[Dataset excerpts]
--- START ---

def itemsEht : List Item :=
  [{ id := itemId 8 1 1, idx := 1, sub := 1, fmt := .num 1 65535 1, dflt := some [47075] },
   { id := itemId 8 1 2, idx := 1, sub := 1, fmt := .num ms (64 * ms) ms, dflt := some [4 * ms] },
   { id := itemId 8 1 3, idx := 1, sub := 1, fmt := .num 100000 (64 * ms) 1000, dflt := some [3750000] },
   { id := itemId 8 1 4, idx := 1, sub := 1, fmt := .num 10000 (10 * ms) 1, dflt := some [100000] },
   { id := itemId 8 1 5, idx := 1, sub := 1, fmt := .num 10000 (10 * ms) 1, dflt := some [50000] },
   { id := itemId 8 1 6, idx := 1, sub := 1, fmt := .num 10000 (10 * ms) 1, dflt := some [ms] },
   { id := itemId 8 1 7, idx := 1, sub := 1, fmt := .num 1024 65279 1, dflt := some [49152] },
   { id := itemId 8 1 8, idx := 1, sub := 1, fmt := .num 0 6 1, dflt := some [6] },
   { id := itemId 8 1 9, idx := 1, sub := 8, fmt := .num 0 63 1, dflt := none },
   { id := itemId 8 1 10, idx := 1, sub := 1, fmt := .num 1 4096 1, dflt := some [64] },
   { id := itemId 8 1 11, idx := 1, sub := 1, fmt := .num 10000 (10 * ms) 1, dflt := some [100000] },
   { id := itemId 8 1 12, idx := 1, sub := 1, fmt := .num 0 16384 1, dflt := some [1024] },
   { id := itemId 8 1 13, idx := 4096, sub := 1, fmt := .num 0 262144 1, dflt := some [4096] },
   { id := itemId 8 1 14, idx := 1, sub := 1, fmt := .num 0 4 1, dflt := some [2] },
   { id := itemId 8 1 15, idx := 1, sub := 1, fmt := .num 0 100 1, dflt := some [25] },
   { id := itemId 8 1 16, idx := 4096, sub := 1, fmt := .num 0 1 1 }]

def itemsSto : List Item :=
  [{ id := itemId 9 1 1, idx := 16384, sub := 1, fmt := .ident, dflt := none },
   { id := itemId 9 1 2, idx := 16384, sub := 16, fmt := .nums [(0, 15), (0, 0xFFFFFFFF), (0, 2 ^ 64 - 1), (1, 2 ^ 64 - 1)], dflt := none },
   { id := itemId 9 1 3, idx := 16384, sub := 1, fmt := .num 0 15 1, dflt := none },
   { id := itemId 9 1 4, idx := 16384, sub := 1, fmt := .num 0 1 1, dflt := some [1] },
   { id := itemId 9 1 5, idx := 16384, sub := 16, fmt := .nums [(0, 4095), (0, 1)], dflt := none },
   { id := itemId 9 2 1, idx := 16, sub := 1, fmt := .nums [(0, 15), (0, 0xFFFFFFFF), (0, 2 ^ 64 - 1), (64 * 2 ^ 20, 64 * 2 ^ 30)], dflt := none },
   { id := itemId 9 2 2, idx := 16, sub := 1, fmt := .drive, dflt := some [0, 0, 0] },
   { id := itemId 9 2 3, idx := 16, sub := 1, fmt := .num second (60 * second) 1, dflt := some [8 * second] },
   { id := itemId 9 2 4, idx := 16, sub := 1, fmt := .selfTest, dflt := some [86400 * second, 30 * 86400 * second, 100 * ms] },
   { id := itemId 9 2 5, idx := 1, sub := 1, fmt := .num 0 2 1 },
   { id := itemId 9 2 6, idx := 1, sub := 1, fmt := .num 0 (24 * 2 ^ 30) 1, dflt := some [8 * 2 ^ 30] },
   { id := itemId 9 2 7, idx := 4096, sub := 1, fmt := .nums [(1, 255), (1, 255), (1, 255), (1, 255), (0, 1)], dflt := some [1, 16, 4, 1, 0] }]

def itemsTf : List Item :=
  [{ id := itemId 0xA 1 1, idx := 4096, sub := 1, fmt := .num 0 16384 1, dflt := none },
   { id := itemId 0xA 1 2, idx := 4096, sub := 1, fmt := .nums [(0, 1048576), (0, 1048576)], dflt := some [0, 0] },
   { id := itemId 0xA 1 3, idx := 4096, sub := 1, fmt := .num 0 65536 1 },
   { id := itemId 0xA 1 4, idx := 4096, sub := 1, fmt := .num 0 64 1 },
   { id := itemId 0xA 1 5, idx := 4096, sub := 1, fmt := .num 0 1048576 1 },
   { id := itemId 0xA 1 6, idx := 4096, sub := 16, fmt := .num 0 17825792 1 },
   { id := itemId 0xA 1 7, idx := 4096, sub := 1, fmt := .num 0 (64 * 2 ^ 20) 65536 },
   { id := itemId 0xA 1 8, idx := 4096, sub := 1, fmt := .num 0 (24 * 2 ^ 30) 0x200000 },
   { id := itemId 0xA 1 9, idx := 4096, sub := 1, fmt := .num 0 1536 1 },
   { id := itemId 0xA 1 10, idx := 4096, sub := 1, fmt := .num 1 65536 1, dflt := some [4096] },
   { id := itemId 0xA 1 11, idx := 4096, sub := 1, fmt := .num 1 65536 1, dflt := some [4096] },
   { id := itemId 0xA 1 12, idx := 4096, sub := 64, fmt := .binding, dflt := none },
   { id := itemId 0xA 1 13, idx := 4096, sub := 1, fmt := .num 0 63 1, dflt := some [63] }]

def itemsIdo : List Item :=
  [{ id := itemId 0xB 1 1, idx := 12, sub := 1, fmt := .num 0 1 1, dflt := some [1] },
   { id := itemId 0xB 1 2, idx := 12, sub := 1, fmt := .pow2 10 24 false, dflt := some [65536] },
   { id := itemId 0xB 1 3, idx := 12, sub := 128, fmt := .thread, dflt := some [0, 0, 0, 0] },
   { id := itemId 0xB 1 4, idx := 12, sub := 1024, fmt := .endpoint, dflt := none },
   { id := itemId 0xB 1 5, idx := 12288, sub := 1, fmt := .pow2 6 14 true },
   { id := itemId 0xB 1 6, idx := 12288, sub := 1, fmt := .num 0 4095 1 }]

def itemsRest : List Item :=
  [{ id := itemId 0xE 1 1, idx := 1, sub := 1, fmt := .num 0 1 1, dflt := some [1] },
   { id := itemId 0xE 1 2, idx := 1, sub := 1, fmt := .num (600 * second) (86400 * second) (60 * second), dflt := some [600 * second] },
   { id := itemId 0xE 1 3, idx := 1, sub := 1, fmt := .num 1000 ms 1, dflt := some [10000] },
   { id := itemId 0xE 1 4, idx := 1, sub := 1, fmt := .num 1 50 1, dflt := some [25] },
   { id := itemId 0xE 1 5, idx := 5, sub := 1, fmt := .num 0 1 1, dflt := some [1] },
   { id := itemId 0xF 1 1, idx := 33, sub := 1, fmt := .num 0 1 1, dflt := none },
   { id := itemId 0xF 1 2, idx := 1, sub := 1, fmt := .num 0 11 1 },
   { id := itemId 0xF 1 3, idx := 1, sub := 1, fmt := .num 1 4096 1, dflt := some [1] },
   { id := itemId 0xF 1 4, idx := 1, sub := 1, fmt := .num 70 110 1, dflt := some [95] },
   { id := itemId 0xF 1 5, idx := 1, sub := 1, fmt := .num 0 999999999 1 },
   { id := itemId 0xF 1 6, idx := 1, sub := 1, fmt := .num 1000 (500 * ms) 1, dflt := some [100 * ms] },
   { id := itemId 0x10 1 1, idx := 1, sub := 1, fmt := .num (8 * 2 ^ 20) (54 * 2 ^ 20) (2 ^ 20), dflt := some [16 * 2 ^ 20] },
   { id := itemId 0x10 1 2, idx := 4096, sub := 1, fmt := .num 0 1024 1 },
   { id := itemId 0x10 1 3, idx := 4096, sub := 1, fmt := .num 0 12287 1, dflt := none },
   { id := itemId 0x10 1 4, idx := 4096, sub := 1, fmt := .num 64 65536 1, dflt := some [4096] }]

/-- Every item of every chapter. -/
def items : List Item :=
  itemsClerk ++ itemsPorts ++ itemsParser ++ itemsTables ++ itemsTm ++ itemsEht ++ itemsSto ++ itemsTf ++ itemsIdo ++ itemsRest

def itemOf (id : Nat) : Option Item := items.find? (fun i => i.id == id)

/-- Bytes of a value of a layout; none where the value itself says. -/
def Fmt.length : Fmt → Option Nat
  | .num .. | .zeroOr .. | .pow2 .. | .signed .. => some 8
  | .nums l => some (8 * l.length)
  | .peer => some 38
  | .policer => some 56
  | .selfTest => some 24
  | .drive => some 24
  | .ident => some 16
  | .profile => some 32
  | .binding => some 64
  | .thread => some 32
  | .endpoint => some 4
  | .bell => none

/-- The length of a value is right (R345). A Bell list that is not enabled is kept by no one (R138). -/
def Fmt.fits (f : Fmt) (v : Bytes) : Bool :=
  match f.length with
  | some n => v.length == n
  | none => (byteAt v 0 == 0) || v.length == 0x20 + 8 * leAt v 2 2

/-- INDEX and SUBINDEX name an object that the item has (R354). -/
def Item.placed (i : Item) (index sub : Nat) : Bool :=
  decide (index < i.idx) && decide (sub < i.sub)
    && (i.id != itemId 5 1 10 || (decide (128 ≤ sub) && sub % 16 != 15))
    && (i.id != itemId 5 2 1 || !((decide (4076 ≤ index) && decide (index ≤ 4080)) || decide (4089 ≤ index)))
    && ((i.id != itemId 7 1 8 && i.id != itemId 7 1 9) || index % 8 != 7)
    && (i.id != itemId 0xB 1 4 || sub % 64 != 63)
    && (i.id != itemId 0xE 1 5 || decide (1 ≤ index))
    && (i.id != itemId 2 1 5 || (blockAt (index * 0x1000)).isSome)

--- END ---

Task item: Return a word-for-word copy of the lines above from the one holding "24 false, dflt" through the one holding "1000 (500 *", with both of them included and nothing besides.

Your response:
   { id := itemId 0xB 1 2, idx := 12, sub := 1, fmt := .pow2 10 24 false, dflt := some [65536] },
   { id := itemId 0xB 1 3, idx := 12, sub := 128, fmt := .thread, dflt := some [0, 0, 0, 0] },
   { id := itemId 0xB 1 4, idx := 12, sub := 1024, fmt := .endpoint, dflt := none },
   { id := itemId 0xB 1 5, idx := 12288, sub := 1, fmt := .pow2 6 14 true },
   { id := itemId 0xB 1 6, idx := 12288, sub := 1, fmt := .num 0 4095 1 }]

def itemsRest : List Item :=
  [{ id := itemId 0xE 1 1, idx := 1, sub := 1, fmt := .num 0 1 1, dflt := some [1] },
   { id := itemId 0xE 1 2, idx := 1, sub := 1, fmt := .num (600 * second) (86400 * second) (60 * second), dflt := some [600 * second] },
   { id := itemId 0xE 1 3, idx := 1, sub := 1, fmt := .num 1000 ms 1, dflt := some [10000] },
   { id := itemId 0xE 1 4, idx := 1, sub := 1, fmt := .num 1 50 1, dflt := some [25] },
   { id := itemId 0xE 1 5, idx := 5, sub := 1, fmt := .num 0 1 1, dflt := some [1] },
   { id := itemId 0xF 1 1, idx := 33, sub := 1, fmt := .num 0 1 1, dflt := none },
   { id := itemId 0xF 1 2, idx := 1, sub := 1, fmt := .num 0 11 1 },
   { id := itemId 0xF 1 3, idx := 1, sub := 1, fmt := .num 1 4096 1, dflt := some [1] },
   { id := itemId 0xF 1 4, idx := 1, sub := 1, fmt := .num 70 110 1, dflt := some [95] },
   { id := itemId 0xF 1 5, idx := 1, sub := 1, fmt := .num 0 999999999 1 },
   { id := itemId 0xF 1 6, idx := 1, sub := 1, fmt := .num 1000 (500 * ms) 1, dflt := some [100 * ms] },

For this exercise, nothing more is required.